When I love you

LaneI don’t give you everything you want so you can be more comfortable. Being comfortable is not the meaning or purpose of life.

I don’t do everything for you because you lovingly ask it of me. Giving you everything (you think) you want fortifies your idea that you cannot accomplish tasks on your own.

I don’t say “yes” to your request to ease your pain. Pain is the catalyst for change. You grow into a more compassionate and sincere person when you experience it rather than divert it.

I don’t lie for you. When I lie for you, I teach you that lying is an acceptable tool for coping and communication. It is neither. It is a destroyer to self. I teach you that the truth is enough.

I listen even if I do not want to hear it. I listen because you need to say it so that you can heal. I listen without judgment so that I can heal.

I lovingly withhold information from you. It is not that I do not want to tell you. It is that telling you will serve no greater purpose. Some things are not for me to tell you, but for you to figure out.

I walk away. Sometimes the best for both of us is silence. I walk away because more words morphs into more issues. My walking is all I can do to break the cycle.

I make time for you. I don’t do it because it is always easy or convenient. I do it because that is how I express that you matter to me.

I don’t buy you everything you ask for. It has nothing to do with being deserved or being good or being enough.  I don’t buy it because it is teaching you that material possessions are the path to happiness. You are too young to comprehend this notion and I am wise enough to not let your ideals sway me.

I want everything wonderful for you. And the way I give you wonderful is by not giving in. I love you so much that I am willing to let you find your way. I am willing to let you feel discomfort, pain, longing, truth, silence, separation, and inconvenience—all in the name of love.

***

I get many questions on parenting.  It can be difficult for us to teach our children when we have not yet learned the basics for our self. I, too, had/ have much to learn. I was confused with how to love me. How was I possibly going to teach my children? Hope you find some strength and encouragement in dealing with those you love. If all else fails, applies these principles to self. We change self—first.

***

For those interested: We are collectively praying from the top of the each hour today. We will dedicate three minutes of communion (11:00-11:03, 12:00-12:03, etc.) for the families and community in the Connecticut tragedy. “Our hearts are with you and we lovingly absorb your pain that you may suffer less.”

No Responses to “When I love you

  • chris10452
    11 years ago

    In addition to the wisdom in these words are the very helpful pieces of phrasing. Why I don’t give you everything…do everything….lie. Why I do withhold information…walk away…make time. What it means that I listen….that I make time. I’m saving this piece for my son when it’s his time to become a parent. These phrases are a wonderful gift and I’m grateful for them.

    PS: I went so far as to open a “pocket” account so I could conveniently save this. The start of my gem collection!

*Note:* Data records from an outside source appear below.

/-- No path goes on through a Leaf (43_code_table.md R205). -/
theorem PathTo.eq_of_prefix (hn : PathTo s p n) (hl : s.isLeaf n = true) (hm : PathTo s q m)
    (hpq : p <+: q) : p = q := by
  obtain ⟨_ | ⟨c, r⟩, rfl⟩ := hpq
  · exact (List.append_nil p).symm
  · obtain ⟨n', hn', hi⟩ := hm.of_append_cons
    rw [hn.end_unique hn', hi] at hl
    cases hl

/-- A Leaf is the only one below itself. -/
theorem LeafPath.of_prefix_leaf {b : Byte} (hq : LeafPath s q b) (hn : PathTo s p n)
    (hl : s.isLeaf n = true) (hpq : p <+: q) : q = p ∧ (s.nodeAt n).sym = b := by
  obtain ⟨m, hm, -, hb⟩ := hq
  obtain rfl := hn.eq_of_prefix hl hm hpq
  exact ⟨rfl, hn.end_unique hm ▸ hb⟩

/-- A Leaf below an Internal node is below one of its children. -/
theorem LeafPath.of_prefix_internal {b : Byte} (hq : LeafPath s q b) (hn : PathTo s p n)
    (hi : s.isLeaf n = false) (hpq : p <+: q) : ∃ c, p ++ [c] <+: q := by
  obtain ⟨m, hm, hl, -⟩ := hq
  obtain ⟨_ | ⟨c, r⟩, rfl⟩ := hpq
  · rw [List.append_nil] at hm
    rw [← hn.end_unique hm, hi] at hl
    cases hl
  · exact ⟨c, r, by simp⟩

end

/-! ### The records of a tree -/

section
variable {s : State} (h : TreeShape s)
include h

theorem TreeShape.distinct_le_nnodes : distinct s ≤ s.nnodes := by
  have hsize := h.size
  have hk := h.some_symbol
  omega

theorem TreeShape.root_lt : s.root.val < s.nnodes := by
  have hroot := h.root_last
  have hle := h.distinct_le_nnodes
  have hk := h.some_symbol
  omega

/-- The records below `k` are the Leaves of the symbols present, in their order. -/
theorem TreeShape.nodeNumbered_of_lt {i : Nat} (hi : i < distinct s) :
    s.nodeNumbered i = leafOf s.freq ((present s.freq)[i]'hi) := by
  have hget : (s.nodes.take (distinct s))[i]? = ((present s.freq).map (leafOf s.freq))[i]? :=
    congrArg (·[i]?) h.leaves
  rw [List.getElem?_take_of_lt hi, List.getElem?_map,
    List.getElem?_eq_getElem (l := present s.freq) hi] at hget
  rw [State.nodeNumbered, hget]
  rfl

theorem TreeShape.isLeaf_iff {n : NodeIdx} (hn : n.val < s.nnodes) :
    s.isLeaf n = true ↔ n.val < distinct s := by
  constructor
  · intro hl
    by_contra hge
    obtain ⟨hkind, -⟩ := h.internal n.val hn (Nat.not_lt.mp hge)
    have hi : s.isLeaf n = false := congrArg (· == NodeKind.leaf) hkind
    rw [hi] at hl
    cases hl
  · exact fun hlt => congrArg (fun r : Node => r.kind == .leaf) (h.nodeNumbered_of_lt hlt)

theorem TreeShape.distinct_le_of_internal {n : NodeIdx} (hn : n.val < s.nnodes)
    (hi : s.isLeaf n = false) : distinct s ≤ n.val := by
  by_contra hlt
  rw [(h.isLeaf_iff hn).mpr (Nat.not_le.mp hlt)] at hi
  cases hi

theorem TreeShape.child_lt {n : NodeIdx} (hn : n.val < s.nnodes) (hi : s.isLeaf n = false)
    (c : Bool) : (s.child n c).val < n.val := by
  obtain ⟨hleft, hright⟩ := h.children n.val hn (h.distinct_le_of_internal hn hi)
  cases c
  · exact hleft
  · exact hright

theorem TreeShape.child_ne_root {n : NodeIdx} (hn : n.val < s.nnodes) (hi : s.isLeaf n = false)
    (c : Bool) : s.child n c ≠ s.root := by
  intro he
  have hlt := h.child_lt hn hi c
  have hroot := h.root_last
  rw [he] at hlt
  omega

/-- A path leads down in the numbering, and goes on only above the Leaves. -/
theorem TreeShape.path_bounds {p : List Bool} {n : NodeIdx} (hp : PathTo s p n) :
    n.val + p.length < s.nnodes ∧ p.length + 1 ≤ distinct s := by
  induction hp with
  | root => exact ⟨h.root_lt, h.some_symbol⟩
  | @edge p n c _ hi ih =>
    obtain ⟨hlt, -⟩ := ih
    have hn : n.val < s.nnodes := by omega
    have hge := h.distinct_le_of_internal hn hi
    have hchild := h.child_lt hn hi c
    have hsize := h.size
    rw [List.length_append, List.length_singleton]
    omega

theorem TreeShape.path_lt {p : List Bool} {n : NodeIdx} (hp : PathTo s p n) : n.val < s.nnodes :=
  (Nat.le_add_right _ _).trans_lt (h.path_bounds hp).1

theorem TreeShape.path_length_lt {p : List Bool} {n : NodeIdx} (hp : PathTo s p n) :
    p.length < distinct s :=
  (h.path_bounds hp).2

theorem TreeShape.leafPath_length_lt {p : List Bool} {b : Byte} (hp : LeafPath s p b) :
    p.length < distinct s := by
  obtain ⟨n, hn, -, -⟩ := hp
  exact h.path_length_lt hn

end

/-! ### The edges of a tree -/

/-- How many edges lead from record `j` to record `i`. -/
def edgesFrom (s : State) (i j : Nat) : Nat :=
  if (s.nodeNumbered j).kind == .internal then
    (if (s.nodeNumbered j).left.val = i then 1 else 0) +
      (if (s.nodeNumbered j).right.val = i then 1 else 0)
  else 0

theorem map_nodeNumbered_range (s : State) :
    (List.range s.nnodes).map s.nodeNumbered = s.nodes := by
  refine List.ext_getElem (by simp [State.nnodes]) fun i hi hi' => ?_
  simp [State.nodeNumbered, hi']

theorem sum_map_filter {α : Type} (p : α → Bool) (f : α → Nat) (l : List α) :
    ((l.filter p).map f).sum = (l.map (fun a => if p a then f a else 0)).sum := by
  induction l with
  | nil => rfl
  | cons a l ih =>
    rw [List.filter_cons, List.map_cons, List.sum_cons, ← ih]
    split <;> simp

/-- The edges to a record are those from each record of the arena. -/
theorem edgesTo_eq_sum (s : State) (i : Nat) :
    edgesTo s i = ∑ j ∈ Finset.range s.nnodes, edgesFrom s i j := by
  rw [edgesTo, sum_map_filter, ← map_nodeNumbered_range s, List.map_map]
  rfl

section
variable {s : State} {n m : NodeIdx}

theorem edgesFrom_of_internal (hi : s.isLeaf n = false) (i : Nat) :
    edgesFrom s i n.val = (if (s.child n false).val = i then 1 else 0) +
      (if (s.child n true).val = i then 1 else 0) := by
  refine if_pos ?_
  change (s.nodeAt n).kind == .internal
  rw [State.isLeaf] at hi
  cases hk : (s.nodeAt n).kind
  · simp [hk] at hi
  · rfl

theorem edgesFrom_child_pos (hi : s.isLeaf n = false) (c : Bool) :
    1 ≤ edgesFrom s (s.child n c).val n.val := by
  rw [edgesFrom_of_internal hi]
  cases c <;> simp

/-- An edge leaves an Internal node for one of its children. -/
theorem child_of_edgesFrom (he : edgesFrom s m.val n.val ≠ 0) :
    s.isLeaf n = false ∧ ∃ c, s.child n c = m := by
  have hi : s.isLeaf n = false := by
    by_contra hl
    have hk : (s.nodeNumbered n.val).kind = .leaf := beq_iff_eq.mp (eq_true_of_ne_false hl)
    exact he (if_neg (by rw [hk]; decide))
  rw [edgesFrom_of_internal hi] at he
  refine ⟨hi, ?_⟩
  by_cases hleft : (s.child n false).val = m.val
  · exact ⟨false, Fin.ext hleft⟩
  · refine ⟨true, Fin.ext ?_⟩
    by_contra hright
    simp [hleft, hright] at he

variable (h : TreeShape s)
include h

theorem TreeShape.edgesTo_le_one {i : Nat} (hi : i < s.nnodes) : edgesTo s i ≤ 1 := by
  rw [h.one_parent i hi]
  split <;> omega

/-- A node is the child of one Internal node, by one edge (10_state.md R39 (c)). -/
theorem TreeShape.parent_unique {c d : Bool} (hn : n.val < s.nnodes) (hm : m.val < s.nnodes)
    (hin : s.isLeaf n = false) (him : s.isLeaf m = false) (he : s.child n c = s.child m d) :
    n = m ∧ c = d := by
  have hle := h.edgesTo_le_one ((h.child_lt hn hin c).trans hn)
  rw [edgesTo_eq_sum] at hle
  have hnm : n = m := by
    by_contra hne
    have hpair : edgesFrom s (s.child n c).val n.val + edgesFrom s (s.child n c).val m.val ≤
        ∑ j ∈ Finset.range s.nnodes, edgesFrom s (s.child n c).val j :=
      Finset.add_le_sum (fun _ _ => Nat.zero_le _) (Finset.mem_range.mpr hn)
        (Finset.mem_range.mpr hm) (Fin.val_ne_of_ne hne)
    have hposn := edgesFrom_child_pos hin c
    have hposm := he ▸ edgesFrom_child_pos him d
    omega
  subst hnm
  refine ⟨rfl, ?_⟩
  by_contra hcd
  have hone := Finset.single_le_sum (f := edgesFrom s (s.child n c).val)
    (fun _ _ => Nat.zero_le _) (Finset.mem_range.mpr hn)
  have htwo : edgesFrom s (s.child n c).val n.val = 2 := by
    rw [edgesFrom_of_internal hin]
    obtain rfl := Bool.eq_not.mpr (Ne.symm hcd)
    cases c <;> simp [he]
  omega

/-- Every node but the root is the child of an Internal node. -/
theorem TreeShape.exists_parent (hm : m.val < s.nnodes) (hroot : m ≠ s.root) :
    ∃ n c, n.val < s.nnodes ∧ s.isLeaf n = false ∧ s.child n c = m := by
  have hone := h.one_parent m.val hm
  rw [if_neg (Fin.val_ne_of_ne hroot), edgesTo_eq_sum] at hone
  obtain ⟨j, hj, hne⟩ := Finset.exists_ne_zero_of_sum_ne_zero (hone ▸ one_ne_zero)
  have hj := Finset.mem_range.mp hj
  have hcap : j < 511 := by
    have hlast := h.root_last
    have := s.root.isLt
    omega
  obtain ⟨hi, c, hc⟩ := child_of_edgesFrom (n := ⟨j, hcap⟩) hne
  exact ⟨_, c, hj, hi, hc⟩

/-- One path leads from the root to a node. -/
theorem TreeShape.path_unique {p q : List Bool} (hp : PathTo s p n) (hq : PathTo s q n) :
    p = q := by
  induction hp generalizing q with
  | root =>
    generalize hm : s.root = m at hq
    cases hq with
    | root => rfl
    | edge d hq hi => exact absurd hm.symm (h.child_ne_root (h.path_lt hq) hi d)
  | @edge p n c hp hi ih =>
    generalize hm : s.child n c = m at hq
    cases hq with
    | root => exact absurd hm (h.child_ne_root (h.path_lt hp) hi c)
    | edge d hq hi' =>
      obtain ⟨rfl, rfl⟩ := h.parent_unique (h.path_lt hp) (h.path_lt hq) hi hi' hm
      rw [ih hq]

/-- Every record of the arena is reached from the root. -/
theorem TreeShape.exists_path (hn : n.val < s.nnodes) : ∃ p, PathTo s p n := by
  induction n using WellFoundedGT.induction with
  | ind n ih =>
    by_cases hroot : n = s.root
    · exact ⟨[], hroot ▸ .root⟩
    · obtain ⟨m, c, hm, hi, rfl⟩ := h.exists_parent hn hroot
      obtain ⟨p, hp⟩ := ih m (h.child_lt hm hi c) hm
      exact ⟨p ++ [c], hp.edge c hi⟩

/-! ### The symbols of a tree -/

/-- The symbols with a Leaf are those with a count (43_code_table.md R202). -/
theorem TreeShape.exists_leafPath_iff (b : Byte) : (∃ p, LeafPath s p b) ↔ s.freqAt b ≠ 0 := by
  have hpresent : b ∈ present s.freq ↔ s.freqAt b ≠ 0 := by
    rw [present, List.mem_filter, bne_iff_ne]
    exact and_iff_right (mem_allSymbols b)
  rw [← hpresent]
  constructor
  · rintro ⟨p, n, hp, hl, rfl⟩
    have hlt := (h.isLeaf_iff (h.path_lt hp)).mp hl
    have hsym : (s.nodeAt n).sym = (present s.freq)[n.val] :=
      congrArg Node.sym (h.nodeNumbered_of_lt hlt)
    exact hsym ▸ List.getElem_mem hlt
  · intro hb
    obtain ⟨i, hi, rfl⟩ := List.getElem_of_mem hb
    have hin : i < s.nnodes := lt_of_lt_of_le hi h.distinct_le_nnodes
    have hcap : i < 511 := by
      have hk := distinct_le s
      rw [distinct] at hk
      omega
    obtain ⟨p, hp⟩ := h.exists_path (n := ⟨i, hcap⟩) hin
    exact ⟨p, _, hp, (h.isLeaf_iff hin).mpr hi, congrArg Node.sym (h.nodeNumbered_of_lt hi)⟩

/-- A symbol has one path. -/
theorem TreeShape.leafPath_unique {p q : List Bool} {b : Byte} (hp : LeafPath s p b)
    (hq : LeafPath s q b) : p = q := by
  obtain ⟨n, hn, hln, rfl⟩ := hp
  obtain ⟨m, hm, hlm, hsym⟩ := hq
  have hltn := (h.isLeaf_iff (h.path_lt hn)).mp hln
  have hltm := (h.isLeaf_iff (h.path_lt hm)).mp hlm
  have hnodup : (present s.freq).Nodup := nodup_allSymbols.filter _
  have hget : (present s.freq)[m.val] = (present s.freq)[n.val] := by
    calc (present s.freq)[m.val] = (s.nodeAt m).sym :=
          (congrArg Node.sym (h.nodeNumbered_of_lt hltm)).symm
      _ = (s.nodeAt n).sym := hsym
      _ = (present s.freq)[n.val] := congrArg Node.sym (h.nodeNumbered_of_lt hltn)
  obtain rfl : m = n := Fin.ext ((hnodup.getElem_inj_iff).mp hget)
  exact h.path_unique hn hm

end

end Sys2Proof.Safety
end

section
/-! The code table of `GENCODE`: the walk of a tree writes the path to each Leaf as the code of its
symbol, no code begins another, and the lengths of the codes meet Kraft's equation. -/

namespace Sys2Proof.Machine

open Sys2Proof.Safety

/-! ### The record of a path -/

/-- The last bit of a path is bit 0 of its number (43_code_table.md R201). -/
theorem testBit_pathNumber (p : List Bool) (j : Nat) :
    (pathNumber p).testBit j = p.reverse.getD j false := by
  induction p using List.reverseRecOn generalizing j with
  | nil => simp [pathNumber]
  | append_singleton p c ih =>
    rw [pathNumber_append, ← Nat.bit_val, List.reverse_append, List.reverse_singleton]
    cases j with
    | zero => simp
    | succ j => rw [Nat.testBit_bit_succ, ih]; rfl

theorem len_codeOfPath {p : List Bool} (hp : p.length ≤ 255) :
    (codeOfPath p).len.toNat = p.length := by
  rw [codeOfPath, BitVec.toNat_ofNat]
  exact Nat.mod_eq_of_lt (Nat.lt_succ_of_le hp)

/-- The record of a path holds that path (10_state.md R45). -/
theorem codeBits_codeOfPath {p : List Bool} (hp : p.length ≤ 255) :
    codeBits (codeOfPath p) = p := by
  have hlen := len_codeOfPath hp
  refine List.ext_getElem (by rw [codeBits_length, hlen]) fun i hi hi' => ?_
  have hj : p.length - 1 - i < 255 := by omega
  have hrev : p.length - 1 - (p.length - 1 - i) = i := by omega
  simp only [codeBits, List.getElem_map, List.getElem_range, hlen]
  simp only [codeOfPath, BitVec.getLsbD_ofNat, hj, decide_true, Bool.true_and, testBit_pathNumber]
  rw [List.getD_eq_getElem _ _ (by rw [List.length_reverse]; omega), List.getElem_reverse]
  simp only [hrev]

/-! ### The walk -/

section
variable {s u t : State} {k : Nat} {n : NodeIdx} {p : List Bool}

    • What is a “pocket” account? My curiosity has the best of me. Thank you for reading and commenting. It’s interesting because right after I posted this I had a day of attitude with one of my kids. “Apply the principles Lisa,” was all I think to not explore. Thank goodness someone taught me what to do and thank goodness I can pray and do it. with love, Lisa

      • chris10452
        11 years ago

        Pocket is an app (mine is for ipad) that allows me to hold an article or web page or blog posting…anything, pretty much…in a place so I can look at it later whether I’m on line or not. Things stay in your pocket until you make them go away. Items are viewable on any device I have including phone, ipad or desktop.

      • It’s like a bookmark site for later reading Lisa, either on your computer or mobile app. I have it on my iPhone and love it.

        http://getpocket.com/

  • “I don’t say “yes” to your request to ease your pain. Pain is the catalyst for change. You grow into a more compassionate and sincere person when you experience it rather than divert it.”
    Today I have the kidney stone, and refuse narcotics. God manages the pain, and somewhere, somehow this makes me a better person – I should say the person God wants me to be. Thanks for reminding me of the purpose of pain on a day like this!

    • S, Hope this reply finds you peace-filled. Physical manifestation is so difficult for me as a recovered addict. Glad you found some comfort in the words. Prayers and love coming your way. Lisa

      • Thanks. Things are better. Also, I realized later I didn’t mean to imply that there is never a place for narcotics; while I do think we should all avoid them when possible.

  • I apply these equally to those above and below the age of majority. It is where I developed one of the “rule of three” principles.

    Excellent message, Lisa. <3

  • Just echoing Red’s comment that these could apply to any relationship — thanks for sharing them!

  • Thank you for this extremely useful post Lisa. With love, C

    • Just wanted to wish you a very merry Christmas Lisa. I hope you and your family have a very special week.